Aprodehni está acompañando con otros procesos educativos de integración familiar para mejorar los niveles de autoestima, porque la gente después de la situación tan conflictiva que vivió nuestro país, está traumada. Hay un fenómeno que se ha desarrollado: es el problema de las pandillas. Las pandillas se deben a varios factores; uno de ellos es la pobreza, la exclusión social; son jóvenes que no encuentran alternativa, no tienen esperanza de empleo. Y se dedican a delinquir. Generalmente los grupos tienen miembros de los diez años en adelante. Hay muchos niños que son utilizados por los mayores para cometer actos delictivos. Ellos son doblemente víctimas.”

Según un reciente informe sobre trabajo infantil, en El Salvador, los niños son parte de la mano de obra en las peores formas incluyendo agricultura, servicio doméstico y trabajo callejero así como son reclutados en pandillas y tráfico de drogas. (United States Department of Labor´s Bureau of International Labor Affairs, “Findings on the worst forms of Child Labor, 2010, www.refworld.org).

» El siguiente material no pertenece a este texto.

/-- CHANGE_TIMEOUT and CHANGE_FAULT (R119, R121): a change under way fails, the carrier becomes FAULT with its timers
stopped, the section is QUEUED at the head with its remaining unchanged, ATT UNIT is raised and the frame's UNIT bit
set. From an IDLE or RETURN carrier a CHANGE_FAULT makes it FAULT, with CREEL_FAULT naming no section and ATT UNIT
raised, RETURN handed to the IDLE one; from a FAULT carrier it changes nothing. A timer that has not run out changes
nothing (the model's choice, log entry 6). CHANGE_DONE (R12, R118): the section's remaining is the full roving length,
it is FED with no carrier, its STARVED spindles are DOWN again, the lock goes back to a held piecer or becomes free, and
the carrier is sent back. From a carrier not WORKING it changes nothing (R121). -/
def Obligations.ChangesEnd : Prop :=
  (∀ (s : State) (c k : Nat), s.formed = true →
     let x := s.carrier c
     let out := s.regs.part ≠ .halted ∧ x.change = ⟨true, 0⟩
     (out → exec (.changeTimeout c) s = .next (s.changeFails c .timeout).conclude) ∧
     (¬out → exec (.changeTimeout c) s = .next s) ∧
     (∀ v r, s.reports v r .carrier → v.addr = 16 + c → 1 ≤ c →
       let t := s.replyTaken v r
       let idle := t.sendBackFault c
       (x.state = .idle → exec (.changeFault r) s =
           .next ((idle.journal .creelFault 0 c [0#32, 2#32, 1#32]).raise .unit).conclude ∧
         idle.carrier c = { x with
           state := .fault, creel := none, lotSent := none, change := ⟨false, 0⟩, back := ⟨false, 0⟩, shownLeft := 0 } ∧
         idle.unit (16 + c) = (t.hand (16 + c) .ret).unit (16 + c) ∧ idle.roving.creels = s.roving.creels) ∧
       (x.state = .returning → exec (.changeFault r) s =
           .next (((t.setCarrier c { x with state := .fault, back := ⟨false, 0⟩ }).journal .creelFault 0 c
             [0#32, 7#32, 1#32]).raise .unit).conclude) ∧
       (x.state = .fault ∨ x.state = .absent ∨ x.state = .lost → exec (.changeFault r) s = .next t.conclude)) ∧
     (∀ v r, s.reports v r .carrier → v.addr = 16 + c → 1 ≤ c → x.state.serving = true →
       exec (.changeFault r) s = .next ((s.replyTaken v r).changeFails c .changeFault).conclude ∧
         (s.replyTaken v r).formed = true ∧ (s.replyTaken v r).roving = s.roving ∧
         (s.replyTaken v r).frames = s.frames ∧ (s.replyTaken v r).regs = s.regs) ∧
     ∀ e, x.creel = some k →
       let u := s.changeFails c e
       let y := u.carrier c
       y.state = .fault ∧ y.creel = none ∧ y.change = ⟨false, 0⟩ ∧ y.back = ⟨false, 0⟩ ∧ y.lotLoaded = x.lotLoaded ∧
         (u.creel k).state = .queued ∧ (u.creel k).remaining = (s.creel k).remaining ∧ (u.creel k).carrier = none ∧
         u.roving.queue.head? = some k ∧ (u.creel k).lock ≠ .carrier c ∧ (u.creel k).waiting ≠ .carrier c ∧
         (u.frame ((k - 1) / 76 + 1)).unit = true ∧ u.regs.att &&& 16#32 = 16#32 ∧ u.watch = s.watch ∧
         ∀ e, e ≠ c → u.carrier e = s.carrier e) ∧
  (∀ (s : State) (v : Visit) (r : Reply) (k : Nat), s.formed = true → s.reports v r .carrier → 1 ≤ k →
     let c := v.addr - 16
     let x := s.carrier c
     let f := (k - 1) / 76 + 1
     let sectionNo := (k - 1) % 76 + 1
     let t := s.replyTaken v r
     let u := t.takeChangeDone c
     let y := u.carrier c
     exec (.changeDone r) s = .next u.conclude ∧
       (x.state ≠ .working → u = t) ∧
       (x.state = .working → x.creel = some k →
         y.state = .returning ∧ y.creel = none ∧ y.change = ⟨false, 0⟩ ∧
         y.back = ⟨true, 1000 * s.settings.changeTimeout⟩ ∧ y.lotLoaded = x.lotLoaded ∧
         (u.creel k).remaining = 1000 * (s.frameSettings f).fullRoving ∧ (u.creel k).state = .fed ∧
         (u.creel k).carrier = none ∧ (u.creel k).orderSeq = none ∧ u.frames = s.frames ∧
         (∀ e, e ≠ k → u.creel e = s.creel e) ∧ (∀ e, e ≠ c → u.carrier e = s.carrier e) ∧
         (∀ n, 24 * (sectionNo - 1) < n → n ≤ 24 * sectionNo → (s.spindle f n).state = .starved →
           (u.spindle f n).state = .down) ∧
         ((s.creel k).lock = .carrier c →
           (∀ p, (s.creel k).waiting = .piecer p →
             (u.creel k).lock = .piecer p ∧ (u.creel k).waiting = .none ∧
             u.piecer p = { s.piecer p with
               state := .attempting, attempt := { (s.piecer p).attempt with running := true } }) ∧
           ((∀ p, (s.creel k).waiting ≠ .piecer p) → (u.creel k).lock = .none ∧ (u.creel k).waiting = .none))))
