@[simp] theorem State.changeFails_fixed (c : Nat) (e : ChangeEnd) (s : State) :
    (State.changeFails c e s).fixed = s.fixed := by
  unfold State.changeFails; (repeat' split) <;> simp

@[simp] theorem State.changeReturned_fixed (c : Nat) (s : State) :
    (State.changeReturned c s).fixed = s.fixed := by
  unfold State.changeReturned; (repeat' split) <;> simp

@[simp] theorem State.carrierLost_fixed (c : Nat) (s : State) :
    (State.carrierLost c s).fixed = s.fixed := by
  unfold State.carrierLost; dsimp only; (repeat' split) <;> simp

@[simp] theorem State.renewSpindle_fixed (f n : Nat) (s : State) :
    (State.renewSpindle f n s).fixed = s.fixed := by
  unfold State.renewSpindle; dsimp only; (repeat' split) <;> simp

@[simp] theorem State.creelOrderDone_fixed (c k completion : Nat) (lot : Option Token) (s : State) :
    (State.creelOrderDone c k completion lot s).fixed = s.fixed := by
  unfold State.creelOrderDone; (repeat' split) <;> simp

@[simp] theorem State.changeDone_fixed (c k : Nat) (s : State) :
    (State.changeDone c k s).fixed = s.fixed := by
  unfold State.changeDone; (repeat' split) <;> simp

@[simp] theorem State.lotCheck_fixed (c k : Nat) (lot : Token) (s : State) :
    (State.lotCheck c k lot s).fixed = s.fixed := by
  unfold State.lotCheck; (repeat' split) <;> simp

@[simp] theorem State.claimLock_fixed (c k : Nat) (s : State) :
    (State.claimLock c k s).fixed = s.fixed := by
  unfold State.claimLock; dsimp only; (repeat' split) <;> simp

@[simp] theorem State.takeLoaded_fixed (c : Nat) (lot : Token) (s : State) :
    (State.takeLoaded c lot s).fixed = s.fixed := by
  unfold State.takeLoaded; (repeat' split) <;> simp

@[simp] theorem State.takeArrived_fixed (c : Nat) (s : State) :
    (State.takeArrived c s).fixed = s.fixed := by
  unfold State.takeArrived; (repeat' split) <;> simp

@[simp] theorem State.takeChangeDone_fixed (c : Nat) (s : State) :
    (State.takeChangeDone c s).fixed = s.fixed := by
  unfold State.takeChangeDone; (repeat' split) <;> simp

@[simp] theorem State.returnFails_fixed (c : Nat) (e : ChangeEnd) (s : State) :
    (State.returnFails c e s).fixed = s.fixed := by
  unfold State.returnFails; (repeat' split) <;> simp

@[simp] theorem State.takeChangeFault_fixed (c : Nat) (s : State) :
    (State.takeChangeFault c s).fixed = s.fixed := by
  unfold State.takeChangeFault; (repeat' split) <;> simp

@[simp] theorem State.takeReturned_fixed (c : Nat) (s : State) :
    (State.takeReturned c s).fixed = s.fixed := by
  unfold State.takeReturned; (repeat' split) <;> simp

@[simp] theorem State.queueNow_fixed (l : List Nat) (s : State) :
    (State.queueNow l s).fixed = s.fixed := by
  unfold State.queueNow; (repeat' split) <;> simp

@[simp] theorem State.creelOut_fixed (k : Nat) (s : State) :
    (State.creelOut k s).fixed = s.fixed := by
  unfold State.creelOut; dsimp only; (repeat' split) <;> simp

/-! Doffing -/

@[simp] theorem State.closeStop_fixed (f : Nat) (s : State) :
    (State.closeStop f s).fixed = s.fixed := by
  unfold State.closeStop; (repeat' split) <;> simp

@[simp] theorem State.openStop_fixed (f : Nat) (s : State) :
    (State.openStop f s).fixed = s.fixed := by
  unfold State.openStop; (repeat' split) <;> simp

@[simp] theorem State.leaveFrameEnds_fixed (f : Nat) (s : State) :
    (State.leaveFrameEnds f s).fixed = s.fixed := by
  unfold State.leaveFrameEnds
  exact State.each_fixed _ _ (fun x t => by dsimp only; split <;> simp) s

@[simp] theorem State.enterState_fixed (f : Nat) (st : FrameState) (s : State) :
    (State.enterState f st s).fixed = s.fixed := by
  unfold State.enterState; (repeat' split) <;> simp

@[simp] theorem State.handDrive_fixed (f : Nat) (c : Cmd) (s : State) :
    (State.handDrive f c s).fixed = s.fixed := by
  unfold State.handDrive; (repeat' split) <;> simp

@[simp] theorem State.grantSlot_fixed (f k : Nat) (s : State) :
    (State.grantSlot f k s).fixed = s.fixed := by
  unfold State.grantSlot; (repeat' split) <;> simp

@[simp] theorem grantN_fixed (n : Nat) (s : State) : (grantN n s).fixed = s.fixed := by
  induction n generalizing s with
  | zero => rfl
  | succ n ih => unfold grantN; (repeat' split) <;> simp [ih]

@[simp] theorem State.doffArbiter_fixed (s : State) :
    (State.doffArbiter s).fixed = s.fixed := by
  unfold State.doffArbiter; (repeat' split) <;> simp

@[simp] theorem State.callFrame_fixed (f : Nat) (c : CallCause) (s : State) :
    (State.callFrame f c s).fixed = s.fixed := by
  unfold State.callFrame; (repeat' split) <;> simp

@[simp] theorem State.releaseSlot_fixed (f : Nat) (s : State) :
    (State.releaseSlot f s).fixed = s.fixed := by
  unfold State.releaseSlot; (repeat' split) <;> simp

@[simp] theorem State.completeDoff_fixed (f : Nat) (s : State) :
    (State.completeDoff f s).fixed = s.fixed := by
  unfold State.completeDoff; (repeat' split) <;> simp

@[simp] theorem State.graceSpindle_fixed (f n : Nat) (afterDoff : Bool) (s : State) :
    (State.graceSpindle f n afterDoff s).fixed = s.fixed := by
  unfold State.graceSpindle; dsimp only; (repeat' split) <;> simp

@[simp] theorem State.placeAt_fixed (f build : Nat) (c : CallCause) (s : State) :
    (State.placeAt f build c s).fixed = s.fixed := by
  unfold State.placeAt; (repeat' split) <;> simp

A pesar de las estrategias preventivas y de un reciente acuerdo entre las maras para desarrollar una convivencia pacífica, los niveles de violencia del país continúan demasiado altos. En cuanto a la pobreza, en el último Informe Mundial de Desarrollo Humano 2013, descendió en su índice de desarrollo humano más aún (www.undp.org). Los niños y jóvenes constituyen la mayoría de la población: 37% tiene menos de 15 años; entre ellos, el 40 por ciento deja de estudiar en 5º grado. De la población adolescente y joven (15 a 24 años, 23%), menos de la mitad empieza la escuela secundaria (VI Censo de Población y Vivienda El Salvador, 2007, www.censos.gob.sv; “Central America And Mexico Gang Assessment”, USAID, 2006).

Al preguntarle a María del Mar cuáles son sus deseos para su país, nos dijo: “que todos los niños tengan acceso a una buena educación, pero ¡de verdad! y no sólo ayudarlos hasta noveno y luego, ¡a trabajar! Desearía que las maras se borraran, que fuera El Salvador un país tranquilo, donde uno pueda caminar tranquilamente. Y también que haiga más trabajo para que los padres puedan ganar un salario digno, para que puedan dar alimentación a su familia y sobrevivir sin que hagan que los hijos vayan a trabajar, quitándoles el derecho de estudiar. ¡Esos son mis deseos!”.

Cabe preguntarse, entonces, ¿Cuántos sueños y deseos como el de María del Mar siguen siendo truncados? ¿Cuántos cuadernos nunca escritos seguirán esperando ser cargados en una mochila escolar? ¿Cuántos pibes más en la calle? Como dice la poesía de Armando Tejada Gómez, “es honra de los hombres proteger lo que crece, / cuidar que no haya infancia dispersa por las calles,/ evitar que naufrague su corazón de barco, / su increíble aventura de pan y chocolate / poniéndole una estrella en el sitio del hambre” (“Hay un niño en la calle”, 1958).

Cristina Baccin
Cristina Baccin : Escribe desde ESTADOS UNIDOS. Periodista. Fue Decana de la Facultad de Ciencias Sociales, UNICEN (Buenos Aires, Argentina), Profesora e Investigadora en Comunicación Social en Argentina (Univ. Nac.  de La Plata, Universidad Nacional del Centro de Bs. As., entre otras) y España (Univ. Pont. de Salamanca). E-mail:[email protected]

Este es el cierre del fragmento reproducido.